Given that oxidative stress and neuroinflammation are key contributors to the pathophysiology of MCI, natural compounds with strong antioxidant and anti-inflammatory properties — such as those found in A. maurorum — present promising therapeutic potential.
2. Objectives
Therefore, based on these considerations, the present study aims to assess the effects of Alhagi extract on memory and cognitive function in a rat model of MCI induced by streptozotocin (STZ).
3. Methods
3.1. Plant Material
The fresh Alhagi plant was purchased in 2023 from local markets in Rafsanjan and was identified by Dr. Valiollah Mozaffarian at the Botany Research Division, Research Institute of Forests and Rangelands, Tehran, Iran. The stems were separated, washed with distilled water, and extracted using 67% ethanol at a material-to-liquid ratio of 1:25. The extraction was performed at 75°C for 75 minutes (8). The plant material was placed into a fiberglass filter and positioned in a Soxhlet apparatus. The solvent was poured into the balloon of the device, which was then placed on a heater. As the alcohol vaporized, it rose to the top of the apparatus and entered the refrigerant section, which was connected to a continuous flow of cold water. The condensed liquid dripped onto the plant sample. As the volume of alcohol in the balloon decreased, negative pressure caused the alcohol to return to the balloon, where it was reheated and vaporized again (15). The total duration of this process was 75 minutes at 75°C (8).

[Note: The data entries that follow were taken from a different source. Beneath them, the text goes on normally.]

/-- Any number of steps completes, as each one does (R211). -/
theorem run_completes (k : Nat) (s : State) : ∃ t, Runs k s t := by
  induction k generalizing s with
  | zero => exact ⟨s, rfl⟩
  | succ k ih =>
    obtain ⟨u, hu⟩ := step_completes s
    obtain ⟨t, ht⟩ := ih u
    exact ⟨t, (run_succ k hu).trans ht⟩

/-- Settles O35: the first `k` pending stimuli are a run of `k` steps. -/
theorem machineNeverHalts : Obligations.MachineNeverHalts := by
  refine ⟨run_completes, fun k s hk => ?_⟩
  have hrun := run_stimuli (s.pending.take k) (s.pending.drop k) s (List.take_append_drop k _).symm
  rw [List.length_take, Nat.min_eq_left hk] at hrun
  exact ⟨_, hrun, rfl, rfl⟩

/-! ### Runs of reads only and of edges only -/

theorem inputWords_replicate_readLed (n : Nat) : inputWords (List.replicate n .readLed) = [] := by
  simp [inputWords, List.filterMap_replicate, Stimulus.inputWord]

theorem ledReads_replicate_readLed (n : Nat) (r : Regs Config.W Config.P) :
    ledReads (List.replicate n .readLed) r = List.replicate n (r.led Config.N Config.T) := by
  induction n with
  | zero => rfl
  | succ n ih => rw [List.replicate_succ, ledReads, ih, ← List.replicate_succ']

/-- Settles O18: reads give no input word, and each one reads the same registers. -/
theorem patternHasNoSideEffect : Obligations.PatternHasNoSideEffect := by
  intro s n es h
  have hrun := run_stimuli _ es s h
  rwa [List.length_replicate, inputWords_replicate_readLed, ledReads_replicate_readLed] at hrun

/-- The stimuli that are no reads have the same input words. -/
theorem inputWords_filter_ne_readLed (es : List Stimulus) :
    inputWords (es.filter fun e => e ≠ .readLed) = inputWords es := by
  rw [inputWords, List.filterMap_filter, inputWords]
  congr 1
  funext e
  cases e <;> rfl

/-- Without a read among the stimuli nothing is recorded. -/
theorem ledReads_of_readLed_notMem (es : List Stimulus) (h : .readLed ∉ es)
    (r : Regs Config.W Config.P) : ledReads es r = [] := by
  induction es generalizing r with
  | nil => rfl
  | cons e es ih =>
    cases e with
    | edge iw => exact ih (fun hes => h (List.mem_cons_of_mem _ hes)) _
    | readLed => exact absurd List.mem_cons_self h

/-- Settles O41: both runs give the registers of the same input words. -/
theorem readsDoNotDisturbTheBlock : Obligations.ReadsDoNotDisturbTheBlock := by
  intro es s
  have hrun := run_stimuli es [] { s with pending := es } (List.append_nil es).symm
  have hrun' := run_stimuli (es.filter fun e => e ≠ .readLed) []
    { s with pending := es.filter fun e => e ≠ .readLed } (List.append_nil _).symm
  rw [inputWords_filter_ne_readLed, ledReads_of_readLed_notMem _ (by simp)] at hrun'
  exact ⟨_, _, hrun, hrun', rfl, rfl, rfl⟩

theorem inputWords_append (es fs : List Stimulus) :
    inputWords (es ++ fs) = inputWords es ++ inputWords fs := List.filterMap_append

theorem inputWords_replicate_edge (n : Nat) (iw : InputWord) :
    inputWords (List.replicate n (.edge iw)) = List.replicate n iw := by
  simp [inputWords, List.filterMap_replicate, Stimulus.inputWord]

/-- A run of `n` TICKs: the `n`-fold TICK of the registers, and no read. -/
theorem run_tickEdges {s : State} {n : Nat} {es : List Stimulus} (h : s.pending = tickEdges n ++ es) :
    Runs n s { regs := (tickRegs Config.N)^[n] s.regs, pending := es, observed := s.observed } := by
  have hrun := run_stimuli _ es s h
  rwa [List.length_replicate, inputWords_replicate_edge, runWords_ticks,
    ledReads_of_readLed_notMem _ (by simp)] at hrun

/-- RESET held for `n >= 1` edges leads to the initial state. -/
theorem runWords_resets {W P n : Nat} (N : Nat) (h : 1 ≤ n) (r : Regs W P) :
    runWords N (List.replicate n 1#1) r = resetRegs := by
  obtain ⟨n, rfl⟩ := Nat.exists_eq_add_of_le' h
  rw [List.replicate_succ', runWords_append]
  rfl

/-- RESET held for `n >= 1` edges and then `k` TICKs: the `k`-fold TICK of the initial state. -/
theorem run_resetEdges_tickEdges {s : State} {n k : Nat} {es : List Stimulus} (hn : 1 ≤ n)
    (h : s.pending = resetEdges n ++ tickEdges k ++ es) :
    Runs (n + k) s
      { regs := (tickRegs Config.N)^[k] resetRegs, pending := es, observed := s.observed } := by
  have hrun := run_stimuli _ es s h
  rwa [List.length_append, List.length_replicate, List.length_replicate, inputWords_append,
    inputWords_replicate_edge, inputWords_replicate_edge, runWords_append, runWords_resets _ hn,
    runWords_ticks, ledReads_of_readLed_notMem _ (by simp)] at hrun

/-! ### The observation of a run -/

/-- Settles O42, by induction on the input words. -/
theorem observationHasOneEntryPerEdge : Obligations.ObservationHasOneEntryPerEdge := by
  intro W P N T ws r
  induction ws generalizing r with
  | nil => exact ⟨rfl, fun k hk => absurd hk (Nat.not_lt_zero k)⟩
  | cons iw ws ih =>
    obtain ⟨hlength, hentry⟩ := ih (edgeRegs N iw r)
    refine ⟨congrArg Nat.succ hlength, fun k hk => ?_⟩
    cases k with
    | zero => rfl
    | succ k => exact hentry k (Nat.lt_of_succ_lt_succ hk)

end Sys2Proof.Run

namespace Sys2Proof.Cycle

open Sys2Proof.Machine Sys2Proof.Safety Sys2Proof.EdgeOps Sys2Proof.Output Sys2Proof.Run

/-! SUPPORT. Runs of TICKs. The legal states lie on one cycle: `phase` numbers the pairs (position,
direction) in the order of the bounce sequence (40_edge_ops.md R112), `cycleIndex` the states, and TICK
adds one to the index (R115). -/

variable {W P N : Nat} {r : Regs W P}

/-! ### One TICK in numbers -/

/-- Settles O10: the increment wraps only from the greatest value. -/
theorem stepConditionIsAllOnes : Obligations.StepConditionIsAllOnes := by
  intro W d
  have hlt := d.isLt
  rw [stepEn_eq_true]
  constructor
  · intro hwrap
    by_contra hne
    rw [Nat.mod_eq_of_lt (by omega)] at hwrap
    omega
  · intro hmax
    rw [hmax, Nat.sub_add_cancel Nat.one_le_two_pow, Nat.mod_self]

/-- Away from a step the divider does not wrap. -/
theorem dividerNext_toNat_of_not_step {d : BitVec W} (hs : stepEn d = false) :
    (dividerNext d).toNat = d.toNat + 1 := by
  have hne : d.toNat ≠ 2 ^ W - 1 := fun h => by simp [(stepConditionIsAllOnes W d).2 h] at hs
  have hlt := d.isLt
  rw [dividerNext_toNat, Nat.mod_eq_of_lt (by omega)]

/-- A legal position below the boundary has room in the register. -/
theorem toNat_add_one_of_legal (hN : N ≤ 2 ^ P) (hr : Legal N r) (hb : r.head ≠ N - 1) :
    (r.position + 1#P).toNat = r.position.toNat + 1 := by
  unfold Legal Regs.head at hr
  unfold Regs.head at hb
  exact toNat_add_one (by omega)

/-- Settles O9: each case of TICK commits what its branch of the pseudocode says. -/
theorem tickFollowsPseudocodeAtAnyParameters : Obligations.TickFollowsPseudocodeAtAnyParameters := by
  intro W P N r _ hP hr
  refine ⟨dividerNext_toNat _, ?_⟩
  rcases tickRegs_cases N r with ⟨hs, -, ht⟩ | ⟨hs, hd, hb, -, ht⟩ | ⟨hs, hd, hb, -, ht⟩ |
    ⟨hs, hd, hb, -, ht⟩ | ⟨hs, hd, hb, -, ht⟩
  · rw [if_neg ((stepEn_eq_false _).1 hs), ht]
  · rw [if_pos ((stepEn_eq_true _).1 hs), ht, hd, toNat_add_one_of_legal hP hr hb]
    exact (if_neg hb).symm
  · rw [if_pos ((stepEn_eq_true _).1 hs), ht, hd]
    exact (if_pos hb).symm
  · rw [if_pos ((stepEn_eq_true _).1 hs), ht, hd, ← toNat_sub_one_add_one hb, Nat.add_sub_cancel]
    exact (if_neg (Nat.succ_ne_zero _)).symm
  · rw [if_pos ((stepEn_eq_true _).1 hs), ht, hd]
    exact (if_pos hb).symm

/-- The condition of TICK's case holds (R85). -/
theorem caseCondition_tickCase (N : Nat) (r : Regs W P) : caseCondition N r (tickCase N r) := by
  rcases tickRegs_cases N r with ⟨hs, hc, -⟩ | ⟨hs, hd, hb, hc, -⟩ | ⟨hs, hd, hb, hc, -⟩ |
    ⟨hs, hd, hb, hc, -⟩ | ⟨hs, hd, hb, hc, -⟩
  · rw [hc]; exact hs
  · rw [hc]; exact ⟨hs, hd, hb⟩
  · rw [hc]; exact ⟨hs, hd, hb⟩
  · rw [hc]; exact ⟨hs, hd, hb⟩
  · rw [hc]; exact ⟨hs, hd, hb⟩
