-- ==== Sys2Proof/Machine/ControlTransfer.lean ====
section
/-! DEFINITION. The control-transfer instructions CALL, RET, JMP, JEQ and JNE (43_control_transfer.md). A target is the
8-bit value of a register or of the stack top, used as it is (R145). -/

namespace Sys2Proof.Machine

/-- CALL: `sp <- (sp - 1) mod 256; MemWrite(sp, 1, (pc + 2) mod 256); pc <- x[r]` (43_control_transfer.md R140). -/
def execCall (r : Byte) (s : State) : Host.Outcome State Fault Refusal :=
  withReg r s fun i => .next ((s.push (s.pc + 2#8)).setPc (s.reg i))

/-- RET: `pc <- MemRead(sp, 1); sp <- (sp + 1) mod 256` (43_control_transfer.md R141). -/
def execRet (s : State) : Host.Outcome State Fault Refusal :=
  .next ((s.setPc s.stackTop).dropTop)

/-- JMP: `pc <- x[r]` (43_control_transfer.md R142). -/
def execJmp (r : Byte) (s : State) : Host.Outcome State Fault Refusal :=
  withReg r s fun i => .next (s.setPc (s.reg i))

/-- The state after a two-byte conditional jump to `target` (43_control_transfer.md R143, R144). -/
def branch (taken : Bool) (target : Addr) (s : State) : State :=
  if taken then s.setPc target else s.advance 2

/-- JEQ: to `x[r]` if bit 0 of `fl` is set, else `pc + 2`; the register index is checked either way
(43_control_transfer.md R143; 30_encoding.md R85). -/
def execJeq (r : Byte) (s : State) : Host.Outcome State Fault Refusal :=
  withReg r s fun i => .next (branch (equalSet s.fl) (s.reg i) s)

/-- JNE: to `x[r]` if bit 1 or bit 2 of `fl` is set, else `pc + 2`; it is not "bit 0 clear"
(43_control_transfer.md R144). -/
def execJne (r : Byte) (s : State) : Host.Outcome State Fault Refusal :=
  withReg r s fun i => .next (branch (greaterOrLessSet s.fl) (s.reg i) s)

end Sys2Proof.Machine
end

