/-- Settles O33: the completed effect gives the move of `sp`, a fault keeps it, and the registers an instruction leaves
depend on the registers and the byte at `sp` only. -/
theorem stackPointerMoves : Obligations.StackPointerMoves := by
  unfold Obligations.StackPointerMoves
  refine ⟨rfl, rfl, fun i s hi => ?_, fun i s t hi h => ?_, fun o s t b hf h => ?_, fun r s t hr h => ?_,
    fun r s t hr h => ?_, fun i s t p h hp => ?_⟩
  · obtain ⟨t, hc⟩ := exists_completed hi s
    exact ⟨t, exec_of_completed hc, hc.sp_eq, hc.run_eq⟩
  · obtain ⟨c, rfl, -⟩ := exec_illFormed_next hi h
    rfl
  · rcases stepWith_next h with ⟨-, ⟨i, hi, -⟩ | ⟨c, -, rfl⟩⟩
    · simp [hf] at hi
    · rfl
  · cases (exec_push_legal s hr).symm.trans h
    exact s.stackTop_push _
  · cases (exec_call_legal s hr).symm.trans h
    exact (congrArg BitVec.toNat (s.stackTop_push _)).trans (BitVec.toNat_add ..)
  · cases hi : i.wellFormed with
    | true =>
      obtain ⟨t', hc'⟩ := exists_completed hi { s with sp := p }
      have hregs := (completed_of_wellFormed hi h).regs_congr hc' rfl hp
      exact ⟨t', exec_of_completed hc', fun k => by rw [State.reg, hregs, State.reg]⟩
    | false =>
      obtain ⟨c, rfl, hall⟩ := exec_illFormed_next hi h
      exact ⟨_, hall _, fun k => rfl⟩

end Sys2Proof.Machine
end

section
/-! SUPPORT. The family 20_memory.md: reads and writes of one cell, and what a fetch reads after a push. -/

namespace Sys2Proof.Machine

/-! ## One cell -/

/-- A read of memory takes its address mod 256 (20_memory.md R51). -/
theorem Memory.read_mod (m : Memory) (a : Nat) : Memory.read m (a % 256) = Memory.read m a :=
  congrArg (Memory.lookupCell m) (Nat.mod_mod a 256)

/-- A read of memory after a write (20_memory.md R51). -/
theorem Memory.read_write (m : Memory) (a b : Nat) (v : Byte) :
    Memory.read (Memory.write m a v) b = if b % 256 = a % 256 then v else Memory.read m b := by
  split
  · next h => exact Memory.read_write_same m v h
  · next h => exact Memory.read_write_ne m v h

/-! ## Fetching after a push -/

/-- The return address of CALL, as a number mod 256 (43_control_transfer.md R140). -/
theorem State.pc_add_two (s : State) : s.pc + 2#8 = BitVec.ofNat 8 ((s.pc.toNat + 2) % 256) :=
  BitVec.eq_of_toNat_eq (by simp [BitVec.toNat_add])

/-- A fetch from any `pc` after a push reads the pushed byte in the cell below the old top, and every other cell as
before the push: instructions and the stack share one memory (20_memory.md R60). -/
theorem State.instrByte_setPc_push (s : State) (v : Byte) (p : Addr) (k : Nat) :
    ((s.push v).setPc p).instrByte k =
      if (p.toNat + k) % 256 = (s.sp.toNat + 255) % 256 then v else (s.setPc p).instrByte k := by
  rw [← s.pushAddr_toNat]
  exact s.memRead_push v (p.toNat + k)

/-- A push onto a byte of the instruction at `pc` is what is fetched there next (70_reset_and_hazards.md R198). -/
theorem State.instrByte_setPc_push_self (s : State) (v : Byte) {k : Nat}
    (h : (s.sp.toNat + 255) % 256 = (s.pc.toNat + k) % 256) : ((s.push v).setPc s.pc).instrByte k = v := by
  rw [s.instrByte_setPc_push v s.pc k, if_pos h.symm]

/-! ## The statements -/

/-- Settles O41, by the read-after-write law of memory; a state's write replaces its memory and no other field. -/
theorem memoryPrimitives : Obligations.MemoryPrimitives := by
  unfold Obligations.MemoryPrimitives
  exact ⟨fun m a => (Memory.read_mod m a).symm, Memory.read_write, fun s a b v => ⟨s.memRead_memWrite a b v, rfl⟩⟩

/-- Settles O45: PUSH and CALL leave the memory of a push, which a fetch from any `pc` reads; a step fetches the whole
instruction before its push (D7), so one that overwrites itself has the effect of the instruction as fetched. -/
theorem storedBytesAreFetched : Obligations.StoredBytesAreFetched := by
  unfold Obligations.StoredBytesAreFetched
  refine ⟨fun r s hr => ⟨_, exec_push_legal s hr, s.instrByte_setPc_push _⟩, fun r s hr => ?_,
    fun o r s hr hrun hf k _ hself => ?_, fun o r s hr hrun hf k _ hself => ?_⟩
  · rw [← s.pc_add_two]
    exact ⟨_, exec_call_legal s hr, s.instrByte_setPc_push _⟩
  · have hstep := (stepWith_instr hrun hf).trans (exec_push_legal s hr)
    exact ⟨_, hstep, s.instrByte_setPc_push_self _ hself, rfl, fun _ => rfl, BitVec.toNat_add ..⟩
  · have hstep := (stepWith_instr hrun hf).trans (exec_call_legal s hr)
    have hfetched := s.instrByte_setPc_push_self (s.pc + 2#8) hself
    exact ⟨_, hstep, (congrArg BitVec.toNat hfetched).trans (BitVec.toNat_add ..), rfl, fun _ => rfl, rfl⟩

end Sys2Proof.Machine
end

section
/-! SUPPORT. The family 30_encoding.md: what decoding answers, what a fetch reads, and what a completed instruction
does to `pc`. -/

namespace Sys2Proof

/-! ## What decoding answers -/

/-- What decodes is the selected mnemonic with the two bytes after the opcode (30_encoding.md R81, R84). -/
theorem decodeWith_eq_instr_iff {o : OpcodeMap} {opcode op1 op2 : Byte} {i : Instr} :
    decodeWith o opcode op1 op2 = .instr i ↔ ∃ m, lookup o opcode = some m ∧ assemble m op1 op2 = i := by
  unfold decodeWith
  cases lookup o opcode <;> simp
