-- ==== Sys2Proof/Word.lean ====
section
/-! DEFINITION. The two words of the block: a byte of buffer memory and a 32-bit register. -/

namespace Sys2Proof

/-- One byte of buffer memory (20_memory.md R61). -/
abbrev Byte := BitVec 8

/-- One 32-bit register of the register block (10_state.md R23). -/
abbrev Word := BitVec 32

end Sys2Proof
end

Once the extraction was complete, the extract was dried and weighed to prepare the desired doses, which were then dissolved in normal saline for oral gavage. The yield of the dried Alhagi extract was 32% (w/w), calculated based on the initial weight of the dried plant material.
3.2. Animals
Sixty male Wistar rats, weighing between 250 and 350 g, were obtained from the animal house of Rafsanjan University of Medical Sciences for this investigation. The rats were housed in a temperature-controlled environment (23 ± 2°C) with a 12-hour light/12-hour dark cycle, and had ad libitum access to food and water. Throughout the experiment, all efforts were made to minimize animal discomfort and pain.
All experimental procedures were conducted in accordance with the U.S. National Institutes of Health (NIH) Guide for the Care and Use of Laboratory Animals (Publication No. 23-85), and were approved by the Ethics Committee of Rafsanjan University of Medical Sciences (ethics code: IR.RUMS.AEC.1403.012).
3.3. Groups
The rats were randomly divided into six experimental groups:
Group 1 (control): Normal saline (used as the solvent for the Alhagi extract) was administered via oral gavage at a dose of 3 mL/day/rat for 14 days.
Group 2 (STZ): To induce MCI, STZ was injected intracerebroventricularly (ICV) (3 mg/kg). Two weeks later, the Alhagi solvent (normal saline) was administered via gavage (3 mL/day/rat) for an additional 14 days.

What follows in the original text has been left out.